On 05/20/2014 02:46 AM, Daniel Kinzler wrote:
My main reason for recycling the <html> tag was to not introduce a new tag extension. <domparse> may occur verbatim in existing wikitext, and would break when the tag is introduces.
The only existing mentions of this are probably us discussing it ;) In any case, it's easy to grep for it & nowikify existing uses.
Other than that, I'm find with outputting whatever tag you like for the transclusion.
Great!
Implementing the tag is something else, though - I could implement it so it will work for HTML transclusion, but I'm not sure I understand the original domparse stuff well enough to get that right.
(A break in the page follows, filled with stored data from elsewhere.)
/-- An indirect register of an interrupt file exists under this selector; odd numbers do not at XLEN 64 (AIA). -/
def fileReg (sel : Nat) : Bool :=
  sel == 0x70 || sel == 0x72 || (decide (0x80 ≤ sel) && decide (sel ≤ 0xFF) && sel % 2 == 0) ||
    (decide (0x30 ≤ sel) && decide (sel ≤ 0x3F) && sel % 2 == 0)

/-- The access is legal: the CSR exists, the mode is high enough, it is not written where read-only, and the enables that
govern it permit it. -/
def Hart.csrLegal (h : Hart) (n : Nat) (write : Bool) : Bool :=
  let lvl := n / 0x100 % 4
  let debugOnly := decide (0x7B0 ≤ n) && decide (n ≤ 0x7B3)
  csrExists n && decide (lvl ≤ h.priv.level) && !(write && n / 0x400 == 3) && (!debugOnly || h.run == .debug) &&
  (if n = 0x001 ∨ n = 0x002 ∨ n = 0x003 then field h.mstatus 13 2 != 0
   else if (0x008 ≤ n ∧ n ≤ 0x00F) ∨ (0xC20 ≤ n ∧ n ≤ 0xC22) then field h.mstatus 9 2 != 0
   else if 0xC00 ≤ n ∧ n ≤ 0xC1F then
     h.priv == .m || ((h.csrOf 0x306).getLsbD (n - 0xC00) && (h.priv == .s || (decide (n ≤ 0xC02) && (h.csrOf 0x106).getLsbD (n - 0xC00))))
   else if n = 0x180 then !(h.priv == .s && h.tvm)
   else if n = 0x14D then h.priv == .m || (h.stce && (h.csrOf 0x306).getLsbD 1)
   else if n = 0x351 then fileReg (h.csrOf 0x350).toNat
   else if n = 0x151 then fileReg (h.csrOf 0x150).toNat
   else if n = 0x5D0 then h.priv == .m || field (h.csrOf 0x7D0) 0 1 == 1
   else if n = 0x8D0 then h.vitUser
   else true)

/-! Indirect registers of the interrupt files (R356). -/

/-- A file register by selector. -/
def IntFile.reg (f : IntFile) (sel : Nat) : Word :=
  if sel = 0x70 then (if f.delivery then 1 else 0)
  else if sel = 0x72 then BitVec.ofNat 64 f.threshold
  else if 0x80 ≤ sel ∧ sel ≤ 0xBF then f.eip.extractLsb' (32 * (sel - 0x80)) 64
  else if 0xC0 ≤ sel ∧ sel ≤ 0xFF then f.eie.extractLsb' (32 * (sel - 0xC0)) 64
  else 0

/-- 64 bits of an identity array replaced; identity 0 does not exist. -/
def putIdentities (v : BitVec 1024) (lo : Nat) (w : Word) : BitVec 1024 :=
  ((v &&& ~~~((BitVec.allOnes 64).setWidth 1024 <<< lo)) ||| (w.setWidth 1024 <<< lo)) &&& ~~~1#1024

/-- A file register written. -/
def IntFile.withReg (f : IntFile) (sel : Nat) (w : Word) : IntFile :=
  if sel = 0x70 then if w.toNat ≤ 1 then { f with delivery := w == 1 } else f
  else if sel = 0x72 then { f with threshold := w.toNat % 1024 }
  else if 0x80 ≤ sel ∧ sel ≤ 0xBF then { f with eip := putIdentities f.eip (32 * (sel - 0x80)) w }
  else if 0xC0 ≤ sel ∧ sel ≤ 0xFF then { f with eie := putIdentities f.eie (32 * (sel - 0xC0)) w }
  else f

/-- mtopei or stopei: the top identity twice. -/
def IntFile.topei (f : IntFile) : Word := BitVec.ofNat 64 (f.top * 2 ^ 16 + f.top)
/-- A write of it claims the top identity. -/
def IntFile.claim (f : IntFile) : IntFile :=
  if f.top = 0 then f else { f with eip := f.eip &&& ~~~(1#1024 <<< f.top) }

/-- mtopi or stopi: the highest-priority pending and enabled interrupt of a set, with priority 1. -/
def topi (pend : Word) : Word :=
  match [11, 3, 7, 9, 1, 5].find? fun i => pend.getLsbD i with
  | some i => BitVec.ofNat 64 (i * 2 ^ 16 + 1)
  | none => 0

/-! Reads. -/

/-- mstatus with SD, and sstatus as its view. -/
def Hart.mstatusRead (h : Hart) : Word :=
  if field h.mstatus 13 2 = 3 ∨ field h.mstatus 9 2 = 3 then h.mstatus ||| 0x8000000000000000 else h.mstatus

/-- pmpaddr as read under 4 KiB granularity. -/
def Hart.pmpAddrRead (h : Hart) (i : Nat) : Word :=
  let v := h.csrOf (0x3B0 + i)
  if (h.csrOf (0x3A0 + i / 8 * 2)).toNat / 2 ^ (8 * (i % 8) + 3) % 4 = 3 then v ||| 0x1FF else v &&& ~~~(0x3FF : Word)

/-- vitinfo (R247). -/
def vitinfo (s : State) (hart : Nat) : Word :=
  let v := s.vit (hart / 4)
  let bit := fun (p : Nat → Bool) => ((List.range 4).filter fun i => p (tblGet {} v.slot i).state).foldl (fun a i => a + 2 ^ i) 0
  BitVec.ofNat 64 (getO s nP 0x2103 1 / 2 % 2 * 2 ^ 16 + bit (· == 2) * 2 ^ 12 + bit (· != 0) * 2 ^ 8 + hart / 4 % 128)

/-- mimpid: the revisions of the die that holds the hart's gallery (R197). -/
def mimpid (s : State) (hart : Nat) : Word :=
  let r := siteRec s (siteOf s (hart / 12))
  BitVec.ofNat 64 (r / 2 ^ 16 % 256 * 256 + r / 2 ^ 24 % 256)

/-- The bits of mvip, aliases of mip.SSIP and of mip.STIP where that is writable; mvien is read-only 0 (Smaia). -/
def Hart.mvipMask (h : Hart) : Word := if h.stce then 2 else 0x22

/-- A CSR as a read returns it. Cycle counts are read in `csrRead`. -/
def csrValue (s : State) (hart n : Nat) : Word :=
  let h := heard s hart
  let mip := mipOf h (now s)
  if n = 0x001 then h.csrOf 0x003 &&& 0x1F
  else if n = 0x002 then (h.csrOf 0x003 >>> 5) &&& 7
  else if n = 0x00F then h.csrOf 0x009 ||| (h.csrOf 0x00A <<< 1)
  else if n = 0xC22 then 64
  else if n = 0xC01 then s.clock.timebase
  else if n = 0xC02 then h.csrOf 0xB02
  else if 0xC03 ≤ n ∧ n ≤ 0xC1F then h.csrOf (0xB00 + (n - 0xC00))
  else if n = 0x100 then h.mstatusRead &&& 0x80000003000C6722
  else if n = 0x300 then h.mstatusRead
  else if n = 0x104 then h.csrOf 0x304 &&& h.csrOf 0x303
  else if n = 0x144 then mip &&& h.csrOf 0x303
  else if n = 0x344 then mip
  else if n = 0x309 then mip &&& h.mvipMask
  else if n = 0x301 then 0x800000000034112F
  else if n = 0x151 then h.fileS.reg (h.csrOf 0x150).toNat
  else if n = 0x351 then h.fileM.reg (h.csrOf 0x350).toNat
  else if n = 0x15C then h.fileS.topei
  else if n = 0x35C then h.fileM.topei
  else if n = 0xDB0 then topi (mip &&& h.csrOf 0x304 &&& h.csrOf 0x303)
  else if n = 0xFB0 then topi (mip &&& h.csrOf 0x304 &&& ~~~(h.csrOf 0x303))
  else if 0x3B0 ≤ n ∧ n ≤ 0x3BF then h.pmpAddrRead (n - 0x3B0)
  else if n = 0x7A1 then (tblGet (0x6000000000000000, 0) h.trig (h.csrOf 0x7A0).toNat).1
  else if n = 0x7A2 then (tblGet (0x6000000000000000, 0) h.trig (h.csrOf 0x7A0).toNat).2
  else if n = 0x7A4 then 0x1000040
  else if n = 0xF11 then 0x5A7
  else if n = 0xF12 then 0x8000000000000024
  else if n = 0xF13 then mimpid s hart
  else if n = 0xF14 then BitVec.ofNat 64 hart
  else if n = 0xFC0 then
    BitVec.ofNat 64 (partByte s hart * 2 ^ 32 + hart / 12 * 2 ^ 16 + hart % 12 / 4 * 2 ^ 8 + hart % 4)
  else if n = 0xFC1 then BitVec.ofNat 64 (getO s nP 0x2103 1)
  else if n = 0x8D0 then vitinfo s hart
  else h.csrOf n

/-- Events of R465 whose number no rule gives: cycles, issue losses, mispredictions, and waits of the completion queue, the store
buffer, the vector pipes and vit.wait. -/
def openEvents : List Nat := [2, 3, 4, 5, 8, 9, 0x400, 0x401, 0x403]

/-- Counter `i` counts such events now; mcycle counts cycles (R460). -/
def Hart.countsOpen (h : Hart) (extev : Bool) (i : Nat) : Bool :=
  if i = 0 then !(h.csrOf 0x320).getLsbD 0 && h.run != .debug
  else decide (3 ≤ i) && openEvents.any fun ev => h.counts extev ev i

/-- A CSR read. The count of a counter that counts cycles, or another number that no rule gives, is an open value: R227 promises no
cycle figure. -/
def csrRead (hart n : Nat) (s : State) : State × Word :=
  let h := s.hart hart
  let i := n % 0x20
  if (n / 0x20 = 0x58 ∨ n / 0x20 = 0x60) ∧ h.countsOpen (getO s nP 0x2103 1 % 2 == 1) i = true then
    let (s1, v) := takeFree s
    (setHart hart (h.withCsr (0xB00 + i) v) s1, v)
  else (s, csrValue s hart (if n = 0xC00 then 0xB00 else n))

/-! Writes. -/

/-- Numbers that the event table lists as hart events (R465). -/
def isHartEvent (n : Nat) : Bool :=
  (decide (1 ≤ n) && decide (n ≤ 0xC)) || (decide (0x100 ≤ n) && decide (n ≤ 0x108)) ||
  (decide (0x180 ≤ n) && decide (n ≤ 0x182)) || (decide (0x200 ≤ n) && decide (n ≤ 0x202)) ||
  (decide (0x400 ≤ n) && decide (n ≤ 0x403))

/-- mstatus written under its mask; MPP keeps its value where 2 is written. -/
def mstatusWrite (old v mask : Word) : Word :=
  let w := maskWrite old v mask
  if field w 11 2 = 2 then setField w 11 2 (field old 11 2) else w

/-- menvcfg or senvcfg under its mask; CBIE keeps its value where 10 is written. -/
def envWrite (old v mask : Word) : Word :=
  let w := maskWrite old v mask
  if field w 4 2 = 2 then setField w 4 2 (field old 4 2) else w

/-- tvec: a reserved MODE keeps the old one. -/
def tvecWrite (old v : Word) : Word := if field v 0 2 ≤ 1 then v else setField v 0 2 (field old 0 2)

/-- One byte of pmpcfg: a locked entry, W without R and NA4 keep the old value. -/
def pmpByte (old v : Nat) : Nat :=
  if old / 128 = 1 ∨ (v / 2 % 2 = 1 ∧ v % 2 = 0) ∨ v / 8 % 4 = 2 then old else v / 128 * 128 + v % 32

/-- Eight entries of pmpcfg. -/
def pmpCfgWrite (old v : Word) : Word :=
  BitVec.ofNat 64 (((List.range 8).map fun i => pmpByte (field old (8 * i) 8) (field v (8 * i) 8) * 2 ^ (8 * i)).sum)

/-- Configuration byte of entry `i`. -/
def Hart.pmpCfg (h : Hart) (i : Nat) : Nat := field (h.csrOf (0x3A0 + i / 8 * 2)) (8 * (i % 8)) 8

/-- pmpaddr `i` is locked: by its own entry, or by the next one in TOR mode. -/
def Hart.pmpLocked (h : Hart) (i : Nat) : Bool :=
  h.pmpCfg i / 128 == 1 || (decide (i < 15) && h.pmpCfg (i + 1) / 128 == 1 && h.pmpCfg (i + 1) / 8 % 4 == 1)

/-- satp: an unsupported MODE has no effect at all (R284); PPN high reads zero (R283). -/
def satpWritten (old v : Word) : Word :=
  if [0, 8, 9, 10].contains (field v 60 4) then v &&& 0xFFFFF0FFFFFFFFFF else old

/-- dcsr: ebreakm, ebreaks, ebreaku, stepie, step and prv are writable; prv 2 does not exist (R469, RISC-V debug). -/
def dcsrWrite (old v : Word) : Word :=
  let w := maskWrite old v 0xB807
  if field w 0 2 = 2 then setField w 0 2 (field old 0 2) else w
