-- ==== Sys2Proof/Machine/Queues.lean ====
section
/-! DEFINITION. Queues, doorbells, interrupt files and the Dray (R331-R359). -/

namespace Sys2Proof.Machine

/-! Stopping and resetting. -/

/-- A queue stops with a code (R344): one error record. -/
def stopQueue (q code : Nat) (s : State) : State :=
  record { cls := 4, action := 5, kind := 0x0C, unit := q, part := queueOwner s q, code := code }
    (setO (nQueue q) 0xB110 7 code (setO (nQueue q) 0xB110 1 2 s))

/-- A frame without the grants of a channel's commands, or of one of them. A slot that holds older data keeps it. -/
def Frame.dropGrants (f : Frame) (c : Nat) (seq : Option Nat) : Frame :=
  let ends := fun (x : Slot) => match x.granted with
    | some (c', n) => c' == c && (seq.isNone || seq == some n)
    | none => false
  { f with slot := f.slot.filterMap fun x =>
      if !ends x.2 then some x else if x.2.data.isSome then some (x.1, { x.2 with granted := none }) else none }

/-- Grants of a channel's commands, or of one of them, return to free; a frame without slots leaves its unit (R372, R384). -/
def releaseGrants (c : Nat) (seq : Option Nat) (s : State) : State :=
  let fr := (s.arch.frame.map fun e => (e.1, e.2.dropGrants c seq)).filter fun e => !(e.2.slot.isEmpty && !e.2.programming)
  { s with arch := { s.arch with frame := fr } }

/-- The leading finished packets of a list, and the rest. -/
def finishedPrefix : List (Nat × Bool) → Nat × List (Nat × Bool)
  | (_, true) :: t => ((finishedPrefix t).1 + 1, (finishedPrefix t).2)
  | l => (0, l)

def State.chan (s : State) (c : Nat) : Chan := tblGet {} s.arch.chan c
def setChan (c : Nat) (x : Chan) (s : State) : State := { s with arch := { s.arch with chan := tblSet {} s.arch.chan c x } }

/-- What a channel reset ends (R384): the open commands, without results, their grants, and the records that wait; a stopped channel
goes on. The commands count as ended (R388). -/
def chanEnd (c : Nat) (s : State) : State :=
  let s1 := dropWaiters (isChan c) (releaseGrants c none s)
  onlyIf (getO s1 nP (0xA200 + c) 7 == 2) (setO nP (0xA200 + c) 7 1)
    (addO nP (0xA200 + c) 6 (s1.chan c).opened.length (setChan c { s1.chan c with opened := [], taken := [] } s1))

/-- The enabled Archive channels whose command queue is `q`. -/
def channelsOf (s : State) (q : Nat) : List Nat :=
  (List.range 64).filter fun c => getO s nP (0xA200 + c) 1 == 1 && getO s nP (0xA200 + c) 2 == q

/-- The indices and runtime state of a queue reset (step 3 of R343), evaluated afresh. -/
def clearQueue (q : Nat) (s : State) : State :=
  let w := (s.queue q).waiting
  let s1 := runAll [setO (nQueue q) 0xB110 1 1, setO (nQueue q) 0xB110 2 0, setO (nQueue q) 0xB110 3 0,
    setO (nQueue q) 0xB110 7 0, setQueue q { armed := true, waiting := w }] s
  drainWaiting q (w.length + 1) (queueEval q s1)

/-- The consumer passes `n` entries (R334). -/
def advanceC (q n : Nat) (s : State) : State :=
  let s1 := addO (nQueue q) 0xB110 8 n (setO (nQueue q) 0xB110 3 ((qC s q + n) % 2 ^ 32) s)
  let w := (s1.queue q).waiting.length
  let s2 := drainWaiting q (w + 1) (setQueue q { s1.queue q with times := (s1.queue q).times.drop n } s1)
  queueEval q s2

/-- A channel reset (R384): packets are taken from C on, which has passed those taken before it (R366). That C passes a QUERY whose answer
is lost with the reset too is the model's choice: the commands behind it in the queue have ended. -/
def chanReset (c : Nat) (s : State) : State :=
  let q := getO s nP (0xA200 + c) 2
  let n := (s.chan c).taken.length
  onlyIf (n != 0 && qRunning s q) (advanceC q n) (chanEnd c s)

/-- The controller has finished with a packet (R366): C passes the leading finished ones. -/
def finishPacket (c id : Nat) (s : State) : State :=
  let x := s.chan c
  let l := x.taken.map fun e => if e.1 = id then (e.1, true) else e
  let (n, rest) := finishedPrefix l
  let s1 := setChan c { x with taken := rest } s
  if n = 0 then s1 else advanceC (getO s nP (0xA200 + c) 2) n s1

/-- What follows the post of a record that waited: C passes the load (R347), or the channel has finished with the packet (R366). -/
def afterPost (p : Nat) (s : State) : State :=
  if chanProducer 0 0 ≤ p then
    (if (p - chanProducer 0 0) / 64 = 0 then s else finishPacket (p % 64) ((p - chanProducer 0 0) / 64 - 1) s)
  else if drayProducer 0 ≤ p ∧ isRing p = false then onlyIf (qRunning s (p - drayProducer 0)) (advanceC (p - drayProducer 0) 1) s
  else s

/-- The records that waited at a queue and are posted. -/
def afterPosts (before : List (Nat × List Byte)) (q : Nat) (s : State) : State :=
  forAll ((before.map (·.1)).filter fun p => !((s.queue q).waiting.any (·.1 == p))) afterPost s

/-- Waiting posts go on where they can (R340). -/
def resumePosts (q : Nat) (s : State) : State :=
  let w := (s.queue q).waiting
  afterPosts w q (drainWaiting q (w.length + 1) s)

/-- A queue reset (R343): the load in progress stops and posts no record, the posts that wait go on, and the channels that take
packets from the queue are reset. -/
def queueReset (q : Nat) (s : State) : State :=
  let s1 := forAll (channelsOf s q) chanEnd (dropWaiting (drayProducer q) s)
  afterPosts (s1.queue q).waiting q (clearQueue q s1)

/-- A queue disabled: a reset, then ENABLED is cleared. A Vitrine, the Dray and a channel that wait at it find it no valid target. That the
reset's condition is not evaluated any more is the model's choice (R354 allows 1 µs). -/
def disableQueue (q : Nat) (s : State) : State :=
  let s1 := forAll (channelsOf s q) chanEnd (dropWaiting (drayProducer q) s)
  let stay := (s1.queue q).waiting.filter fun e => decide (vitProducer 0 ≤ e.1) && !isRing e.1
  setO (nQueue q) 0xB110 1 0 (setQueue q { armed := true, waiting := stay }
    (runAll [setO (nQueue q) 0xB110 2 0, setO (nQueue q) 0xB110 3 0, setO (nQueue q) 0xB110 7 0] s1))

/-! Doorbells (R335-R337). -/

/-- A 4-byte store to PIDX. -/
def storePidx (q n : Nat) (s : State) : State :=
  if !qEnabled s q || !qOutbound s q then s
  else if qHeld s q ≤ idxDiff n (qC s q) ∧ idxDiff n (qC s q) ≤ qCount s q then
    queueEval q (setO (nQueue q) 0xB110 2 n s)
  else if qRunning s q then stopQueue q 1 s else s

/-- A 4-byte store to CIDX. Slots taken let waiting posts go on. -/
def storeCidx (q n : Nat) (s : State) : State :=
  if !qEnabled s q || qOutbound s q then s
  else if idxDiff n (qC s q) ≤ qHeld s q then
    afterPosts (s.queue q).waiting q (advanceC q (idxDiff n (qC s q)) s)
  else if qRunning s q then stopQueue q 2 s else s

/-- A 4-byte store to ARM. -/
def storeArm (q v : Nat) (s : State) : State := if qEnabled s q && v % 2 == 1 then armQueue q s else s

/-- A store to a doorbell register; an 8-byte store, and one to a read-only register, is ignored. -/
def doorbellStore (q off size v : Nat) (s : State) : State :=
  if size ≠ 4 then s
  else if off = 0 then storePidx q v s
  else if off = 4 then storeCidx q v s
  else if off = 8 then storeArm q v s
  else s

/-- A load from a doorbell register. -/
def doorbellLoad (s : State) (q off size : Nat) : Nat :=
  let idx := fun (v : Nat) => if qEnabled s q then v else 0
  if size = 8 then
    if off = 0 then idx (qP s q) + idx (qC s q) * 2 ^ 32
    else if off = 8 then doorbellStatus s q * 2 ^ 32
    else 0
  else if off = 0 then idx (qP s q)
  else if off = 4 then idx (qC s q)
  else if off = 0x0C then doorbellStatus s q
  else 0

/-- The doorbell address of a queue. -/
def doorbellAddr (q : Nat) : Nat := 0x0F0010000000 + q * 0x40

/-- A running hart's store of `size` bytes at a virtual address to the device address `addr`: sent once its store buffer is empty
(R208) after the checks of R286, whose exception is taken. A store that they let through to another address is not this command. -/
def hartDeviceStore (hart : Nat) (va : Word) (addr size : Nat) (f : State → State) (s : State) : State :=
  if !(s.modes.mode.active && (s.hart hart).run == .running) then s
  else match reach hart storeAccess va size (va.toNat % size == 0) s with
    | (t, .device pa) => if pa = addr ∧ (t.hart hart).sb.isEmpty = true ∧ fenced t (hart / 12) = false then f t else s
    | (t, .exc e) => takeExc hart e t
    | (_, _) => s

/-- PIDX_WRITE (R337). -/
def execPidxWrite (hart : Nat) (va : Word) (queue value : Nat) (s : State) : Out :=
  within (decide (hart < 264) && decide (queue < 65536) && decide (value < 2 ^ 32)) <|
    hartDeviceStore hart va (doorbellAddr queue) 4 (storePidx queue value) s

/-- CIDX_WRITE (R337). -/
def execCidxWrite (hart : Nat) (va : Word) (queue value : Nat) (s : State) : Out :=
  within (decide (hart < 264) && decide (queue < 65536) && decide (value < 2 ^ 32)) <|
    hartDeviceStore hart va (doorbellAddr queue + 4) 4 (storeCidx queue value) s

/-- ARM_WRITE (R354). -/
def execArmWrite (hart : Nat) (va : Word) (queue value : Nat) (s : State) : Out :=
  within (decide (hart < 264) && decide (queue < 65536) && decide (value < 2 ^ 32)) <|
    hartDeviceStore hart va (doorbellAddr queue + 8) 4 (storeArm queue value) s

/-- QUEUE_POST: a producer of partition `producer` posts an entry to a valid target (R340, R341). -/
def execQueuePost (queue producer : Nat) (entry : List Byte) (s : State) : Out :=
  within (decide (queue < 65536) && decide (producer < 16)) <|
    if s.modes.mode.active && validTarget s queue producer && decide (entry.length ≤ qRoom s queue) then
      post queue producer entry s
    else s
Would domparse be in core, btw?
Yes, it should be in core. I believe that a very simple implementation (without actual DOM balancing, using Parser::recursiveTagParse()) would not be too hard. The guts of it are described in [1]. The limitations of recursiveTagParse should not matter much for this use case.
Now back to the syntax. Encoding complex transclusions in a HTML parameter would be rather cumbersome, and would entail a lot of attribute-specific escaping.
Why would it involve any escaping? It should be handled as a tag extension, like any other.
Transclusions can contain quotes, which need to be escaped in attribute values to make sure that the attribute is in fact an attribute. Since quotes tend to be more common than <domparse> tags this means that there's going to be more escaping. I also find it harder to scan for quotes ending a long attribute value. Tags are easier to spot.
$wgRawHtml is disabled in all wikis we are currently interested in. MediaWiki does properly report the <html> extension tag from siteinfo when $wgRawHtml is enabled, so it ought to work with Parsoid for private wikis. It will be harder to support the <html transclusion="<transclusions>"></html> exception.
I should try what expandtemplates does with <html> with $wgRawHtml enabled. Nothing, probably. It will just come back containing raw HTML. Which would be fine, I think.
Yes, that case will work. But $wgRawHtml enabled is the exception, and not something I'd like to encourage.
By the way: once we agree on a mechanism, it would be trivial to use the same mechanism for special page transclusion. My patch actually already covers that. Do you agree that this is the Right Thing? It's just transclusion of HTML content, after all.
Yes, that sounds good to me.
Gabriel
[1]: https://www.mediawiki.org/wiki/Manual:Tag_extensions#How_do_I_render_wikitex...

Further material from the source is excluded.